PROBLEM TO SOLVE -> Please report, as a single number, how many lines in the entries include the string "DecodeError".

━━━ INPUT FOR THIS TASK ━━━

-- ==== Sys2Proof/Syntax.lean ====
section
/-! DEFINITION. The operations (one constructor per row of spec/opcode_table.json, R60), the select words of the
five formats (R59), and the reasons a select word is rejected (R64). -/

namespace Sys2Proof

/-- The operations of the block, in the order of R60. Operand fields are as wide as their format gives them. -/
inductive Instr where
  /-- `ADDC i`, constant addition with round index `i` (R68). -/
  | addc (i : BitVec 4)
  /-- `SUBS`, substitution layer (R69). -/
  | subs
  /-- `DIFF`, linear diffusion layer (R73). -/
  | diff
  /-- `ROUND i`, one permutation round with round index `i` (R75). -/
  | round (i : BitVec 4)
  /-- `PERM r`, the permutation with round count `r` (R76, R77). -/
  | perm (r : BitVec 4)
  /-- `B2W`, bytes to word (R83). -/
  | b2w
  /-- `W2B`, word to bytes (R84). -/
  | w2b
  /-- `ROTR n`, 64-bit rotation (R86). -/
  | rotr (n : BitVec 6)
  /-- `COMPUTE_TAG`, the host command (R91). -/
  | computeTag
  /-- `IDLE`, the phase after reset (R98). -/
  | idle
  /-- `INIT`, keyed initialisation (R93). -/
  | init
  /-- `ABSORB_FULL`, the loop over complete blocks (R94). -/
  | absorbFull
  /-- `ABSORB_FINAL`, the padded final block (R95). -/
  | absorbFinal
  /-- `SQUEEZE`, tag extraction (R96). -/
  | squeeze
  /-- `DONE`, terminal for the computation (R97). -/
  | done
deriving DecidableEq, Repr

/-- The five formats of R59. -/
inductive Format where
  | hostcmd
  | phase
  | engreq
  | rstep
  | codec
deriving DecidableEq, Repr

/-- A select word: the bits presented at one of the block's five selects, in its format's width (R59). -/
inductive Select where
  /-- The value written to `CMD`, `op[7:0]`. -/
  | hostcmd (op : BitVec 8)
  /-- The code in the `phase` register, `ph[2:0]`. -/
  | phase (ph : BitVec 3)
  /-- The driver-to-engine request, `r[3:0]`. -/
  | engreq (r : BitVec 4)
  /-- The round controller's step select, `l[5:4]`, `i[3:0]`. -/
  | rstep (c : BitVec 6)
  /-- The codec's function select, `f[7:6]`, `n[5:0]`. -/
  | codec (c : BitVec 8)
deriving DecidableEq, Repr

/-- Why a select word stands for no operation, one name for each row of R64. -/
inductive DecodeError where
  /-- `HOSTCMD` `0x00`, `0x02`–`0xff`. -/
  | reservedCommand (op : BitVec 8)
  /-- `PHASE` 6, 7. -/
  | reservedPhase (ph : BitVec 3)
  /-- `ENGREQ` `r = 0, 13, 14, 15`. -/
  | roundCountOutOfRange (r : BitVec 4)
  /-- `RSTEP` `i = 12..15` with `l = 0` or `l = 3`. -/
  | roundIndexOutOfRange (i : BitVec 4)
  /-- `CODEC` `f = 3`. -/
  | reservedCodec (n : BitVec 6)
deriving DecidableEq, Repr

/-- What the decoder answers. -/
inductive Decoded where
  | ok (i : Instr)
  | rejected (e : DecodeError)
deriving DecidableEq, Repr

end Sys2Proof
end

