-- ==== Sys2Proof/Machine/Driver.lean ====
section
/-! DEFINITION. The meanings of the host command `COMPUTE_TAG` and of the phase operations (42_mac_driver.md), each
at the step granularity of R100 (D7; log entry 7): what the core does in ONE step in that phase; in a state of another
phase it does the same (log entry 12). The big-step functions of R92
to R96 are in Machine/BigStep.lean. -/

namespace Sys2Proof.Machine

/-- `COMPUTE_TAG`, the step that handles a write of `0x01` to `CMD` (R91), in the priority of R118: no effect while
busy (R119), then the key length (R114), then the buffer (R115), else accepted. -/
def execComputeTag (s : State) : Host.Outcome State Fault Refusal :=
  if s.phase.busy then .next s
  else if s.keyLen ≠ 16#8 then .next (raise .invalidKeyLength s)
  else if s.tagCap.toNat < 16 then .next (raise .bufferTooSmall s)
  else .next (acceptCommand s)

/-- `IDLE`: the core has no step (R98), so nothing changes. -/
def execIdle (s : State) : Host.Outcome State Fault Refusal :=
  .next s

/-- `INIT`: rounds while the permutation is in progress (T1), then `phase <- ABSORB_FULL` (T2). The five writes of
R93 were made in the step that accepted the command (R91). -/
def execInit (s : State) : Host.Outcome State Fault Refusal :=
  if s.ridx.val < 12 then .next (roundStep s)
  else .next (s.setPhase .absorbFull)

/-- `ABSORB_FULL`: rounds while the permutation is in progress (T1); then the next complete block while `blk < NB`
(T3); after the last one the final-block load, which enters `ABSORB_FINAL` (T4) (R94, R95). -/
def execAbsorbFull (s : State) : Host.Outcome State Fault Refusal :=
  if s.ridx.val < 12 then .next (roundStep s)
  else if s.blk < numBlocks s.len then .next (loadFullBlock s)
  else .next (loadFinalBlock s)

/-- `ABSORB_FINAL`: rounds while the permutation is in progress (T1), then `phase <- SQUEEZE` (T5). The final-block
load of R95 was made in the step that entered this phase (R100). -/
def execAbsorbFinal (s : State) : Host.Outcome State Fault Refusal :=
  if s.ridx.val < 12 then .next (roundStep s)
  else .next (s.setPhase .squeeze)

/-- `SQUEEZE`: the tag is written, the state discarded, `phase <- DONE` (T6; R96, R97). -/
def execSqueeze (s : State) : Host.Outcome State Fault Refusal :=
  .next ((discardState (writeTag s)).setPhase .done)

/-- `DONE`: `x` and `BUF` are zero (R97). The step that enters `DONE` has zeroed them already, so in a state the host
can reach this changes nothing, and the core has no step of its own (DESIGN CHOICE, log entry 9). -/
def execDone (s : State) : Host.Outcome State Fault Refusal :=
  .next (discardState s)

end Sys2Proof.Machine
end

━━━

YOUR SOLUTION -> 2